ENTRIES SUPPLIED
-- ==== Sys2Proof/Machine/DmaOps.lean ====
section
/-! DEFINITION. Queue pairs and direct DMA channels: contexts, errors, completion entries, moderation, disabling (R325-R348). -/

namespace Sys2Proof.Machine

/-! ## Queue pairs (R329-R337) -/

def qpOf (s : State) (f : Fn) (n : Nat) : Qp := tgetD (funcOf s f).qps n {}
def qpMod (f : Fn) (n : Nat) (g : Qp → Qp) (s : State) : State :=
  funcMod f (fun x => { x with qps := tmod x.qps n {} g }) s

def qpTxSize (q : Qp) : Nat := 2 ^ fld (rd q.ctx 24 1) 0 4
def qpRxSize (q : Qp) : Nat := 2 ^ fld (rd q.ctx 24 1) 4 4
def qpCqSize (q : Qp) : Nat := 2 ^ fld (rd q.ctx 25 1) 0 4
def qpEngine (q : Qp) : Nat := fld (rd q.ctx 26 1) 0 3
def qpNoSnoop (q : Qp) : Bool := bit (rd q.ctx 26 1) 3
def qpRelaxed (q : Qp) : Bool := bit (rd q.ctx 26 1) 4
def qpPrio (q : Qp) : Nat := fld (rd q.ctx 25 1) 4 2
def qpIrqEn (q : Qp) : Bool := bit (rd q.ctx 26 1) 5
def qpVector (q : Qp) : Nat := rd q.ctx 28 2
def qpInject (q : Qp) : Nat := rd q.ctx 30 2

/-- Index of the first pool queue pair of a function, and of a local queue pair in the counter table (R306, R350). -/
def poolQp (s : State) (f : Fn) (n : Nat) : Nat := f.num * shareQ s f + n
def qpCntKey (s : State) (f : Fn) (n : Nat) : Nat :=
  ((2 * f.link + f.pool) * 2048 + 1024 * f.half + poolQp s f n) * 8

/-- Add to QP_CNT_k of a queue pair (R351). -/
def countQp (f : Fn) (n k v : Nat) (s : State) : State :=
  { s with host := { s.host with qpCnt := tadd s.host.qpCnt (qpCntKey s f n + k) v } }

/-- Is the local queue pair one of the function's share (R306)? -/
def qpExists (s : State) (f : Fn) (n : Nat) : Bool := fnExists s f && decide (n < shareQ s f)

/-- A queue pair enters ERROR with a cause (R330). -/
def qpError (f : Fn) (n cause : Nat) (s : State) : State :=
  raise 0x2001 (qmPlace f.link) [fnRef f, n, cause]
    (qpMod f n (fun q => { q with st := 2, cause := cause }) s)

/-- Free entries of the completion ring (R336). -/
def cqFree (q : Qp) : Nat := qpCqSize q - (q.cqTail + 65536 - q.cqHead) % 65536

/-- Signal of a queue pair's vector: the count clears and the timer restarts (R337). -/
def qpSignal (f : Fn) (n : Nat) (s : State) : State :=
  let q := qpOf s f n
  signalVector f (qpVector q) (qpMod f n (fun q => { q with since := 0, timer := q.cqHead != q.cqTail }) s)

/-- A completion entry of 32 bytes is written with the current phase, which inverts when cq_tail wraps the ring; moderation counts
it and signals (R335, R337). -/
def writeCompletion (f : Fn) (n : Nat) (b : Bytes) (s : State) : State :=
  let q := qpOf s f n
  let b := b.take 31 ++ [byte (b2n q.phase * 128)]
  let size := qpCqSize q
  let s := hostWriteAs false (qpNoSnoop q) f (rd q.ctx 16 8 + 32 * (q.cqTail % size)) b s
  let t := (q.cqTail + 1) % 65536
  let s := qpMod f n (fun q => { q with
    cqTail := t, phase := if t % size == 0 then !q.phase else q.phase, since := q.since + 1, timer := true }) s
  let q := qpOf s f n
  if qpIrqEn q && max 1 q.modCount ≤ q.since then qpSignal f n s else s

/-- The 32 bytes of a completion entry before the phase (R335). -/
def completionEntry (index ring used status len flags records failed : Nat) (md : Bytes) (sec ns : Nat) : Bytes :=
  le 2 index ++ [byte (ring + 2 * (used - 1)), byte status] ++ le 2 len ++ [byte flags, byte (min 255 records)] ++ le 2 failed ++
  [0, 0] ++ fitTo 12 md ++ le 2 sec ++ le 4 ns ++ [0, 0]

/-- The reads in flight of one user become quarantined: their completions are discarded without error. -/
def quarantine (u : ReadUse) (l : List Read) : List Read :=
  l.map fun r => if r.st == 0 && r.use == u then { r with st := 1 } else r

/-- Has the user a read in flight? -/
def readPending (s : State) (f : Fn) (u : ReadUse) : Bool := (funcOf s f).reads.any fun r => r.st == 0 && r.use == u

/-- A queue pair that still runs is disabled: the error cause 6 and its transfers dropped and counted (R307, R313, R330). -/
def qpCut (f : Fn) (n : Nat) (s : State) : State :=
  let q := qpOf s f n
  if q.st == 1 || q.st == 3 then
    let s := if readPending s f (.qpTx n) then countQp f n 7 1 s else s
    qpError f n 6 (funcMod f (fun g => { g with reads := quarantine (.qpTx n) g.reads }) s)
  else s

/-! ## Direct channels (R339-R348) -/

/-- Device channel number (R325). -/
def chNo (e c : Nat) : Nat := 64 * e + c

def dmaOf (s : State) (k : Nat) : DmaCh := tgetD s.host.chans k {}
def dmaMod (k : Nat) (f : DmaCh → DmaCh) (s : State) : State :=
  { s with host := { s.host with chans := tmod s.host.chans k {} f } }

/-- One side of a program: address, space, width, line length, lines, stride. -/
structure Side where
  addr : Nat
  space : Nat
  width : Nat
  lineLen : Nat
  lines : Nat
  stride : Int

/-- A side that program bytes give from `o` on: the registers of 24 bytes at +0x08 (source) and +0x20 (destination) (R340). -/
def sideOf (p : Bytes) (o : Nat) : Side :=
  { addr := rd p o 8, space := fld (rd p (o + 8) 8) 0 2, width := fld (rd p (o + 8) 8) 8 7
    lineLen := fld (rd p (o + 8) 8) 16 25, lines := fld (rd p (o + 8) 8) 48 16, stride := signed32 (rd p (o + 16) 4) }

/-- The source and destination sides of the program in action, and whether their host requests carry No Snoop. -/
def srcSide (d : DmaCh) : Side := sideOf d.act 0
def dstSide (d : DmaCh) : Side := sideOf d.act 24
def srcNoSnoop (d : DmaCh) : Bool := bit (rd d.act 8 1) 2
def dstNoSnoop (d : DmaCh) : Bool := bit (rd d.act 32 1) 2

def Side.total (x : Side) : Nat := x.lineLen * x.lines

/-- Address of stream byte `pos` of a side (R342). -/
def Side.at (x : Side) (pos : Nat) : Nat :=
  wrap 64 (x.addr + x.stride * ((pos / x.lineLen : Nat) : Int) + ((pos % x.lineLen : Nat) : Int))

/-- Swap word in bytes, and whether half-words move (R344). -/
def swapWord (m : Nat) : Nat :=
  match m with
  | 1 => 2
  | 2 => 4
  | 3 => 8
  | 4 => 4
  | _ => 1

/-- One swap word of the stream swapped. -/
def swapBytes (m : Nat) (b : Bytes) : Bytes := if m == 4 then b.drop 2 ++ b.take 2 else b.reverse

def swapOf (p : Bytes) : Nat := fld (rd p 44 4) 0 3
def swapMode (d : DmaCh) : Nat := swapOf d.act

/-- Enable bit, priority and paced bit of DMA_CH_CTRL. -/
def chPrio (d : DmaCh) : Nat := fld d.ctrl 1 2
def chPaced (d : DmaCh) : Bool := bit d.ctrl 3
def chBurst (d : DmaCh) : Nat := fld d.ctrl 16 13

/-- Is a side well formed (R341)? -/
def sideOk (x : Side) : Bool :=
  decide (x.space ≤ 1) && (x.space == 0 || decide (x.addr < 2 ^ 48)) && decide (1 ≤ x.width) && decide (x.width ≤ 64) &&
  decide (1 ≤ x.lineLen) && decide (x.lineLen ≤ 16777216) && decide (1 ≤ x.lines) && x.lineLen % x.width == 0

/-- Would an enable of the channel with a control word be carried out (R341)? -/
def enableOk (d : DmaCh) (ctrl : Nat) : Bool :=
  let a := sideOf d.prog 0
  let b := sideOf d.prog 24
  (d.dirty == 0) && !(d.st == 1 || d.st == 2 || d.st == 3) && sideOk a && sideOk b && a.total == b.total &&
  decide (swapOf d.prog ≤ 4) && a.total % swapWord (swapOf d.prog) == 0 &&
  (!bit ctrl 3 || (decide (1 ≤ fld ctrl 16 13) && decide (fld ctrl 16 13 ≤ 4096))) && (d.ownerKind == 0 || (a.space == 1 && b.space == 1))

/-- Setting enable: the program runs from its start with the count cleared; refused, enable_refused is set (R341, R347). -/
def chEnable (k ctrl : Nat) (s : State) : State :=
  let d := dmaOf s k
  if enableOk d ctrl then
    dmaMod k (fun d => { d with
      ctrl := setBit ctrl 0, act := d.prog, st := if bit ctrl 3 then 1 else 2, count := 0, hold := [], srcPos := 0, landed := [], merge := [], burst := 0 }) s
  else dmaMod k (fun d => { d with refused := true }) s

/-- Clearing enable before DONE: register, landed reads and positions discarded, outstanding reads quarantined; DISABLED_DIRTY
(R346). The count is undefined there: a free value. -/
def chDisable (k : Nat) (s : State) : State :=
  let (v, s) := drawFree s
  let d := dmaOf s k
  let s := dmaMod k (fun d => { d with
    ctrl := clrBit d.ctrl 0, st := 5, dirty := 0xFF, hold := [], srcPos := 0, landed := [], merge := [], burst := 0, count := v }) s
  if d.ownerKind == 0 then
    funcMod d.owner (fun g => { g with reads := quarantine (ReadUse.channel k) g.reads }) s
  else s

/-- A channel ends in an aborted state: 6 CTO, 7 BME, 8 FAULT (R341, R350). -/
def chAbort (k st : Nat) (s : State) : State :=
  let s := dmaMod k (fun d => { d with
    ctrl := clrBit d.ctrl 0, st := st, dirty := 0xFF, hold := [], srcPos := 0, landed := [], merge := [], burst := 0 }) s
  raise 0x2003 (dmaPlace (k / 64)) [k / 64, k % 64, st] s

/-- Destination bytes whose write has been emitted: DMA_CH_COUNT (R340, R342). -/
def chCount (d : DmaCh) : Nat := d.count - d.merge.length

/-- Does the channel run or wait to run? -/
def chActive (d : DmaCh) : Bool := d.st == 1 || d.st == 2 || d.st == 3

/-- Direct channels of an owner that are lent. -/
def channelsOf (s : State) (p : DmaCh → Bool) : List Nat :=
  (s.host.chans.filter fun e => e.2.assigned && p e.2).map fun e => e.1

end Sys2Proof.Machine
end

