-- ==== Sys2Proof/Machine/TwinOps.lean ====
section
/-! DEFINITION. The twin pair: LACP flags, changes of the twin state, verdicts, loss of the link, handover (R222, R264, R449, R586,
R590-R599). -/

namespace Sys2Proof.Machine

def twinMod (f : TwinS → TwinS) (s : State) : State := { s with twin := f s.twin }

def t0Unit (u : Nat) : Nat := mkPlace 0 1 30 u

/-! ## LACP (R199, R590) -/

/-- An LACPDU on each port that is UP, and the buckets again. -/
def lacpAll (s : State) : State :=
  refillGroups (s.ports.foldl (fun s e => if e.2.st == .up then lacpSend e.1 s else s) s)

/-! ## Changes of state (R592-R600, R605) -/

/-- The twin state changes, for a cause of R605; LACPDUs follow on every port. -/
def setTwin (st : TwinState) (cause : Nat) (s : State) : State :=
  let old := s.twin.state
  let s := twinMod (fun t => { t with state := st, since := now32 s }) s
  lacpAll (raise 0x3801 t0Place [twinCode old, twinCode st, cause] s)

/-! ## Keys (R205-R207, R588) -/

def cryMod (f : CryS → CryS) (s : State) : State := { s with cry := f s.cry }

/-- The key store, unit 1 of B0 (R204). -/
def keyStorePlace : Nat := mkPlace 0 1 29 1

/-- A use of a key encryption key, whose integrity check is a free value (assumption 70): none where the slot is empty or the key is
unusable; one that fails is reported, and stays unusable until it is loaded again (R207). -/
def useKek (slot : Nat) (s : State) : Option Bytes × State :=
  match tget s.cry.keks slot with
  | none => (none, s)
  | some k =>
    if k.faulty then (none, s)
    else if Config.keyIntact s.freeIx then (some k.key, { s with freeIx := s.freeIx + 1 })
    else (none, raise 0x1007 keyStorePlace [1, slot]
      (cryMod (fun x => { x with keks := tput x.keks slot { k with faulty := true } }) { s with freeIx := s.freeIx + 1 }))

/-- A 64-byte message to the witness: kind 1 report, 2 claim (R593). -/
def witnessBytes (s : State) (key : Bytes) (kind : Nat) : Bytes :=
  let b := le 4 0x5457574C ++ [1, byte s.flash.system, byte s.flash.package, byte kind] ++ le 8 s.twin.witSent ++
    le 4 (curEpoch s) ++ [byte (twinCode s.twin.state)] ++ List.replicate 27 0
  b ++ cipher (key ++ b) 16

/-- One message on every path to the witness: 1 the management port, 2 and 3 the campus ports (R593). No message leaves under a key that
fails its check; a slot without a key gives an empty one (assumption 70). -/
def witnessSend (kind : Nat) (s : State) : State :=
  let campus := s.twin.witnessPort0 != 0 || s.twin.witnessPort1 != 0
  let paths := (if s.twin.witnessMgmt then [1] else []) ++ (if campus then [2, 3] else [])
  let (k, s) := useKek 63 (twinMod (fun t => { t with witSent := t.witSent + 1 }) s)
  match k with
  | some k => emitAll (paths.map fun n => .witness n (witnessBytes s k kind)) s
  | none => if thas s.cry.keks 63 then s else emitAll (paths.map fun n => .witness n (witnessBytes s [] kind)) s

/-- SUSPECT: the work of the package goes on, a claim goes to the witness (R592). -/
def enterSuspect (s : State) : State :=
  witnessSend 2 (setTwin .suspect 1 (countTwin 2 1 (twinMod (fun t => { t with claimOut := true }) s)))

/-- Joint commands when the twin is declared lost: they complete on this package with TWIN_LOST; one forwarded to the twin alone ends
with TWIN_ABSENT (R448, R449). -/
def jointTwinLost (s : State) : State :=
  s.cmd.joint.foldl (fun s j =>
    if j.only then sendReply j.queue j.tag j.opcode (b2n j.acceptedSent) j.epoch (aborted dTwinAbsent) (dropJoint j.queue j.tag s)
    else closeJoint { j with there := some (rep stOk dTwinLost) } s) s

/-- Outbound SAs go on 2^24 above what the twin may have sent; one without ESN and less than that left is exhausted (R222). -/
def takeOverSas (s : State) : State :=
  { s with cry := { s.cry with sas := tmap s.cry.sas fun k a =>
    if a.inbound then a
    else
      let next := max a.seq (ofLe (tgetD s.cry.mirror k [])) + 2 ^ 24
      if !a.esn && 2 ^ 32 ≤ next then { a with exhausted := true } else { a with seq := next } } }

/-- The fabric dies as targets of a drain. -/
def fabricPaths (s : State) : List Word := (span 1 4).map fun d => pathOf s (diePlace d)

/-- The drain of a handover ends. -/
def undrainFabric (s : State) : State :=
  let f := fabricPaths s
  { s with cmd := { s.cmd with drained := s.cmd.drained.filter fun w => !f.contains w } }

/-- What a verdict, of either kind, ends: the claim, the fix and the stage of the pair, joint commands, mirroring (R264, R449, R474), and a
handover that still drains, as one that finds no PROTECTED pair (R598). -/
def pairSplit (s : State) : State :=
  let s := if s.twin.handover == 1 then undrainFabric (finishKey 0x3803 1 (busy dUnprotected) s) else s
  let s := twinMod (fun t => { t with claimOut := false, joinStep := 0, leads := false, handover := if t.handover == 1 then 0 else t.handover }) s
  let s := { s with flow := { s.flow with deltas := [], lag := 0, resync := false } }
  jointTwinLost (splitStage (fixTwinLost s))

/-- SOLE, for a cause: 2 granted, 4 no verdict, 5 leave received (R595, R596, R598). -/
def enterSole (cause : Nat) (s : State) : State :=
  let s := if cause == 5 then s else countTwin 3 1 s
  takeOverSas (pairSplit (setTwin .sole cause s))

/-- FENCED, for a cause: 3 refused, 4 no verdict (R595, R597). -/
def enterFenced (cause : Nat) (s : State) : State := pairSplit (setTwin .fenced cause (countTwin 4 1 s))

/-! ## The link (R586, R599) -/

def twinLanes (s : State) : Nat := ((List.range 32).filter fun k => s.twin.lanes.getLsbD k).length

/-- The twin link is down: the delta queue goes, a join starts again from its first step (R264, R599). -/
def twinLinkDown (s : State) : State :=
  let s := twinMod (fun t => { t with linkUp := false, version := 0, pairKey := [], joinStep := 0, leads := false }) s
  let s := { s with flow := { s.flow with deltas := [], lag := 0, resync := false } }
  if s.twin.state == .joining then setTwin s.twin.before 1 s else s

/-! ## Handover (R508, R598, R614) -/

/-- Steps 1 and 2 of R598: LACP flags cleared, the twin told, every fabric die drained. -/
def startHandover (s : State) : State :=
  let s := sendTwin (.handover true) (twinMod (fun t => { t with handover := 1 }) s)
  lacpAll { s with cmd := { s.cmd with drained := s.cmd.drained ++ fabricPaths s } }

end Sys2Proof.Machine
end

TASK INSTRUCTIONS
Scan the entries above for the line containing "B0 (R204). -/", and copy it and all lines after it exactly, down to and including the line containing "witnessSend 2 (setTwin".

SOLVED PROBLEM
/-- The key store, unit 1 of B0 (R204). -/
def keyStorePlace : Nat := mkPlace 0 1 29 1

/-- A use of a key encryption key, whose integrity check is a free value (assumption 70): none where the slot is empty or the key is
unusable; one that fails is reported, and stays unusable until it is loaded again (R207). -/
def useKek (slot : Nat) (s : State) : Option Bytes × State :=
  match tget s.cry.keks slot with
  | none => (none, s)
  | some k =>
    if k.faulty then (none, s)
    else if Config.keyIntact s.freeIx then (some k.key, { s with freeIx := s.freeIx + 1 })
    else (none, raise 0x1007 keyStorePlace [1, slot]
      (cryMod (fun x => { x with keks := tput x.keks slot { k with faulty := true } }) { s with freeIx := s.freeIx + 1 }))

/-- A 64-byte message to the witness: kind 1 report, 2 claim (R593). -/
def witnessBytes (s : State) (key : Bytes) (kind : Nat) : Bytes :=
  let b := le 4 0x5457574C ++ [1, byte s.flash.system, byte s.flash.package, byte kind] ++ le 8 s.twin.witSent ++
    le 4 (curEpoch s) ++ [byte (twinCode s.twin.state)] ++ List.replicate 27 0
  b ++ cipher (key ++ b) 16

/-- One message on every path to the witness: 1 the management port, 2 and 3 the campus ports (R593). No message leaves under a key that
fails its check; a slot without a key gives an empty one (assumption 70). -/
def witnessSend (kind : Nat) (s : State) : State :=
  let campus := s.twin.witnessPort0 != 0 || s.twin.witnessPort1 != 0
  let paths := (if s.twin.witnessMgmt then [1] else []) ++ (if campus then [2, 3] else [])
  let (k, s) := useKek 63 (twinMod (fun t => { t with witSent := t.witSent + 1 }) s)
  match k with
  | some k => emitAll (paths.map fun n => .witness n (witnessBytes s k kind)) s
  | none => if thas s.cry.keks 63 then s else emitAll (paths.map fun n => .witness n (witnessBytes s [] kind)) s

/-- SUSPECT: the work of the package goes on, a claim goes to the witness (R592). -/
def enterSuspect (s : State) : State :=
  witnessSend 2 (setTwin .suspect 1 (countTwin 2 1 (twinMod (fun t => { t with claimOut := true }) s)))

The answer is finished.